Книга разлук. Книга очарований - Сологуб Федор Кузьмич "Тетерников" - Страница 33
- Предыдущая
- 33/50
- Следующая
И рыцари говорили ему:
– Победитель на многих турнирах, вождь искусный, ты вел нас, куда хотел, и мы шли за тобою, и верили в тебя. Но вот в пустыню завел ты нас, где господствуют демоны и сарацины. Таится враждебная сила, не смеет вступить с нами в открытый бой, – бесславно погубят нас коварные враги наши, демоны и сарацины. Что же твое искусство и твоя доблесть, благочестивый Ромуальд?
И возопило к нему все множество собравшихся:
– Накорми нас!
– Напои нас!
– Покажи нам дорогу!
Хриплы были голоса вопиющих, и бессильная была в них угроза, и жалкая, изнемогающая мольба.
Поник головою благочестивый Ромуальд из Турени, и думал долго. Затихли голоса его спутников, и трепетно ждало все множество их, что скажет им вождь.
И сказал Ромуальд:
– Что же вы от меня хотите? Что же я могу? Не из этого ли песка, попираемого ногами вашими, сотворю я вам пшено?
Концом своего посоха он быстро провел по песку, и серовато-белая поднялась пыль, и покатились, шелестя сухо, легкие песчинки.
В толпе тогда раздались радостные восклицания:
– Из песку сотворил Ромуальд нам пшено!
– Посрамлены Ромуальдом демоны пустыни!
Бросились люди на пересыпающиеся под их ногами песчинки, и проглатывали их, как пшено.

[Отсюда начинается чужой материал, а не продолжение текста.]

-- ==== Sys2Proof/Tests/Slice0.lean ====
section
/-!
SUPPORT. Tests. Words decoded as the spec writes them out, ill-formed terms refused, results of single steps worked by hand from
the spec, and for each statement with hypotheses a state and operands that meet them, at the ends of a range where a clause has
one.
-/

namespace Sys2Proof.Tests

open Sys2Proof.Machine Sys2Proof.Claims

section

set_option Elab.async false
set_option maxRecDepth 8000

/-! ### A small machine -/

def desc (k : Kind) (w l : Nat) (p : Policy) : Desc := { width := w, lanes := l, kind := k, pol := p, win := false }
def u64 : Desc := desc .uns 64 1 .wrap
def u8x4 : Desc := desc .uns 8 4 .wrap
def t8x4 : Desc := desc .uns 8 4 .trap
def bit1 : Desc := desc .uns 1 1 .wrap
def f32 : Desc := desc .f32 32 1 .wrap
def f16 : Desc := desc .f16 16 1 .wrap

def name (n : Nat) (d : Desc) (row : Nat) (v : List Nat) : Nat × NameSt := (n, { desc := d, fields := [⟨row, 0, v⟩] })

/-- Names of the small machine: words, short lanes, predicates and floats. -/
def names0 : Tab NameSt :=
  [name 0 u64 0 [5], name 1 u64 1 [3], name 2 u64 2 [0], name 3 u8x4 3 [250, 10, 0, 7], name 4 t8x4 4 [10, 1, 1, 1],
    name 5 bit1 5 [1], name 6 bit1 6 [0], name 7 f32 7 [0x3F800000], name 8 f32 8 [0x40000000], name 9 f16 9 [0x3C00],
    name 10 u64 10 [0x1000], name 11 (desc .sgn 6 1 .trap) 11 [31]]

def th0 : Thread := { Thread.start 1 1 0x100000 512 0 0 0 0 [] none with names := names0 }

def task0 : Machine.Task := { placedTask with part := 0 }

def log0 : Log :=
  { wr := 0, rd := 0, flags := 0, stalls := 0, seqs := [], held := [], granted := [], turns := [], diverged := false }

/-- A partition of cluster 0 in a mode. -/
def part0 (mode : Nat) : Part :=
  { rcb := 0, mode := mode, logpol := 0, fdom := 0, prio := 0, clusters := [0], mem := 0x1000000, logbase := 0x800000, logbytes := 1024,
    courier := 8, queues := [], append := 0, live := [], graphs := [], dumpBase := 0x900000, dumps := [], ladder := .none, halted := false,
    t2 := 0, reason := 0, saved := none, log := log0, frames := [], residency := []
    entries := [], shadow := [], found := [] }

/-- One thread in slot 0 of core 0, whose task is of partition 0. -/
def bench (th : Thread) (mode : Nat) : State :=
  { State.reset with
    cores := [(0, { Core.reset with threads := [(0, th)] })], tasks := [(1, task0)], parts := [(0, part0 mode)], taskCount := 1
    agents := 1, cur := some (0, 0) }

def s0 : State := bench th0 0

/-- The context in which slot 0 of core 0 issues an instruction. -/
def ctx (s : State) (th : Thread) (i : Instr) : Ctx := { s := s, c := 0, sl := 0, k := s.core 0, th := th, i := i, hint := th.hint }

def x0 (i : Instr) : Ctx := ctx s0 th0 i


/-! ### Well-formed terms (R268, R270) -/

/-- Every field at the highest value that its bits hold. -/
theorem test_wf_fits_1 : ([.hintImm 4194303, .hintMod 7 1, .hintMma 32767, .hintScope 3 3 3, .add 63 63 63, .sub 63 63 63, .and 63 63 63, .or 63 63 63, .xor 63 63 63,
      .andn 63 63 63, .orn 63 63 63, .shl 63 63 63, .shr 63 63 63, .sra 63 63 63, .rol 63 63 63, .min 63 63 63, .max 63 63 63, .minu 63 63 63,
      .maxu 63 63 63, .abs 63 63, .neg 63 63, .mov 63 63, .cmov 63 63 63, .addi 63 63 4095, .andi 63 63 4095, .ori 63 63 4095, .xori 63 63 4095,
      .shli 63 63 63, .shri 63 63 63, .srai 63 63 63, .roli 63 63 63, .ceq 63 63 63, .cne 63 63 63, .clt 63 63 63, .cle 63 63 63, .cltu 63 63 63,
      .cleu 63 63 63, .ceqi 63 63 4095, .cnei 63 63 4095, .clti 63 63 4095, .cltui 63 63 4095, .mul 63 63 63, .mulh 63 63 63, .mulhu 63 63 63,
      .div 63 63 63, .divu 63 63 63, .rem 63 63 63, .remu 63 63 63, .sethi 63 1048575, .addpc 63 1048575, .clz 63 63, .ctz 63 63, .popc 63 63,
      .brev 63 63, .bext 63 63 63, .bins 63 63 63, .mapld 63 4095, .resz 63 15 63, .wqry 63 3 63, .pol 63 3] : List Instr).all (fun i => i.fieldsFit) = true := by decide

theorem test_wf_fits_2 : ([.cvt 63 63, .pack 63 63, .unpk 63 63 63, .fadd 63 63 63, .fsub 63 63 63, .fmul 63 63 63, .fmin 63 63 63, .fmax 63 63 63, .fabs 63 63,
      .fneg 63 63, .fceq 63 63 63, .fclt 63 63 63, .fcle 63 63 63, .fclass 63 63, .fma 63 63 63, .fnma 63 63 63, .fexp2 63 63, .flog2 63 63,
      .frcp 63 63, .frsq 63 63, .fsqrt 63 63, .rsum 63 63, .rmax 63 63, .rmin 63 63, .rmaxi 63 63, .rmini 63 63, .rall 63 63, .rany 63 63,
      .rfsum 63 63, .rfmax 63 63, .rfmaxi 63 63, .vperm 63 63 63, .vshuf 63 63 63, .vlane 63 63 63, .vins 63 63 63, .vidx 63 63, .vcomp 63 63 63,
      .vtopk 63 63 63, .vsmax 63 63 63, .vsoft 63 63 63, .vsamp 63 63 63, .vscan 63 63 63, .rng 63 63 63, .bt 63 524287, .bf 63 524287,
      .call 67108863, .jmp 67108863, .jr 63, .callr 63, .dbnz 63 262143, .ld 63 63 3 2047, .st 63 63 3 2047, .ldv 63 63 3 2047,
      .stv 63 63 3 2047, .ldx 63 63 3 2047, .ldxv 63 63 3 2047, .stx 63 63 3 2047, .stxv 63 63 3 2047, .ldg 63 63 3 2047, .stg 63 63 3 2047] : List Instr).all (fun i => i.fieldsFit) = true := by decide

theorem test_wf_fits_3 : ([.amoAdd 63 63 63 3 3, .amoAnd 63 63 63 3 3, .amoOr 63 63 63 3 3, .amoXor 63 63 63 3 3, .amoMin 63 63 63 3 3, .amoMax 63 63 63 3 3,
      .amoMinu 63 63 63 3 3, .amoMaxu 63 63 63 3 3, .amoXchg 63 63 63 3 3, .amoCas 63 63 63 3 3, .amoIncw 63 63 63 3 3, .amoBfa 63 63 63 3 3,
      .amoLd 63 63 3 3, .amoSt 63 63 3 3, .fence 3 3, .barArr 63 63, .barWait 63 63, .barSync 63, .barCfg 63 63, .acqs 63, .rels 63, .qput 63 63,
      .qget 63 63, .qtry 63 63, .send 63 63, .sendh 63 63, .recv 63 63, .recvt 63 63 63, .waitwL 63 63 63, .waitwX 63 63 63, .lease 63 63,
      .leaseRel 63, .mma 63 63 127 1, .mmas 63 63 127 1, .mzero 127, .maccrd 63 127, .maccwr 63 127, .scacc 63 127 127, .mldb 63 63 15,
      .mldm 63 63 15, .cpy 63, .qcpy 63, .zcpy 63, .xcpy 63, .jstat 63 63, .jcancel 63, .spawn 63, .tidq 63 63, .vtsend 63 63, .vtrecv 63 63,
      .vtadv 63, .vtann 63 63, .vthor 63, .trap 63 63, .scall 63 63, .eret 63, .cwr 63 63 63, .cww 63 63 63, .snap 63, .brk 63] : List Instr).all (fun i => i.fieldsFit) = true := by decide

/-- Each field in turn one beyond, the others zero. -/
theorem test_wf_refuses_1 : ([.hintImm 4194304, .hintMod 8 0, .hintMod 0 2, .hintMma 32768, .hintScope 4 0 0, .hintScope 0 4 0, .hintScope 0 0 4, .add 64 0 0,
      .add 0 64 0, .add 0 0 64, .sub 64 0 0, .sub 0 64 0, .sub 0 0 64, .and 64 0 0, .and 0 64 0, .and 0 0 64, .or 64 0 0, .or 0 64 0, .or 0 0 64,
      .xor 64 0 0, .xor 0 64 0, .xor 0 0 64, .andn 64 0 0, .andn 0 64 0, .andn 0 0 64, .orn 64 0 0, .orn 0 64 0, .orn 0 0 64, .shl 64 0 0,
      .shl 0 64 0, .shl 0 0 64, .shr 64 0 0, .shr 0 64 0, .shr 0 0 64, .sra 64 0 0, .sra 0 64 0, .sra 0 0 64, .rol 64 0 0, .rol 0 64 0,
      .rol 0 0 64, .min 64 0 0, .min 0 64 0, .min 0 0 64, .max 64 0 0, .max 0 64 0, .max 0 0 64, .minu 64 0 0, .minu 0 64 0, .minu 0 0 64,
      .maxu 64 0 0, .maxu 0 64 0, .maxu 0 0 64, .abs 64 0, .abs 0 64, .neg 64 0, .neg 0 64, .mov 64 0, .mov 0 64, .cmov 64 0 0, .cmov 0 64 0] : List Instr).all (fun i => !i.fieldsFit) = true := by decide

theorem test_wf_refuses_2 : ([.cmov 0 0 64, .addi 64 0 0, .addi 0 64 0, .addi 0 0 4096, .andi 64 0 0, .andi 0 64 0, .andi 0 0 4096, .ori 64 0 0, .ori 0 64 0,
      .ori 0 0 4096, .xori 64 0 0, .xori 0 64 0, .xori 0 0 4096, .shli 64 0 0, .shli 0 64 0, .shli 0 0 64, .shri 64 0 0, .shri 0 64 0,
      .shri 0 0 64, .srai 64 0 0, .srai 0 64 0, .srai 0 0 64, .roli 64 0 0, .roli 0 64 0, .roli 0 0 64, .ceq 64 0 0, .ceq 0 64 0, .ceq 0 0 64,
      .cne 64 0 0, .cne 0 64 0, .cne 0 0 64, .clt 64 0 0, .clt 0 64 0, .clt 0 0 64, .cle 64 0 0, .cle 0 64 0, .cle 0 0 64, .cltu 64 0 0,
      .cltu 0 64 0, .cltu 0 0 64, .cleu 64 0 0, .cleu 0 64 0, .cleu 0 0 64, .ceqi 64 0 0, .ceqi 0 64 0, .ceqi 0 0 4096, .cnei 64 0 0,
      .cnei 0 64 0, .cnei 0 0 4096, .clti 64 0 0, .clti 0 64 0, .clti 0 0 4096, .cltui 64 0 0, .cltui 0 64 0, .cltui 0 0 4096, .mul 64 0 0,
      .mul 0 64 0, .mul 0 0 64, .mulh 64 0 0, .mulh 0 64 0] : List Instr).all (fun i => !i.fieldsFit) = true := by decide

theorem test_wf_refuses_3 : ([.mulh 0 0 64, .mulhu 64 0 0, .mulhu 0 64 0, .mulhu 0 0 64, .div 64 0 0, .div 0 64 0, .div 0 0 64, .divu 64 0 0, .divu 0 64 0, .divu 0 0 64,
      .rem 64 0 0, .rem 0 64 0, .rem 0 0 64, .remu 64 0 0, .remu 0 64 0, .remu 0 0 64, .sethi 64 0, .sethi 0 1048576, .addpc 64 0,
      .addpc 0 1048576, .clz 64 0, .clz 0 64, .ctz 64 0, .ctz 0 64, .popc 64 0, .popc 0 64, .brev 64 0, .brev 0 64, .bext 64 0 0, .bext 0 64 0,
      .bext 0 0 64, .bins 64 0 0, .bins 0 64 0, .bins 0 0 64, .mapld 64 0, .mapld 0 4096, .resz 64 0 0, .resz 0 16 0, .resz 0 0 64, .wqry 64 0 0,
      .wqry 0 4 0, .wqry 0 0 64, .pol 64 0, .pol 0 4, .cvt 64 0, .cvt 0 64, .pack 64 0, .pack 0 64, .unpk 64 0 0, .unpk 0 64 0, .unpk 0 0 64,
      .fadd 64 0 0, .fadd 0 64 0, .fadd 0 0 64, .fsub 64 0 0, .fsub 0 64 0, .fsub 0 0 64, .fmul 64 0 0, .fmul 0 64 0, .fmul 0 0 64] : List Instr).all (fun i => !i.fieldsFit) = true := by decide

Так обмануло их нестерпимое томление голода, и казалось им, что они насыщаются.
Другие же видели в пустыне только песок и камни, и угрюмо молчали, но не унимали тех, кто принимал песок за пшено, и не спорили с ними. И опять приступили к Ромуальду, и говорили ему:
– Нас томит жажда, – как дикий коршун, раздирает она внутренности наши. Скорей дай нам воды, или погибнем мы все до одного.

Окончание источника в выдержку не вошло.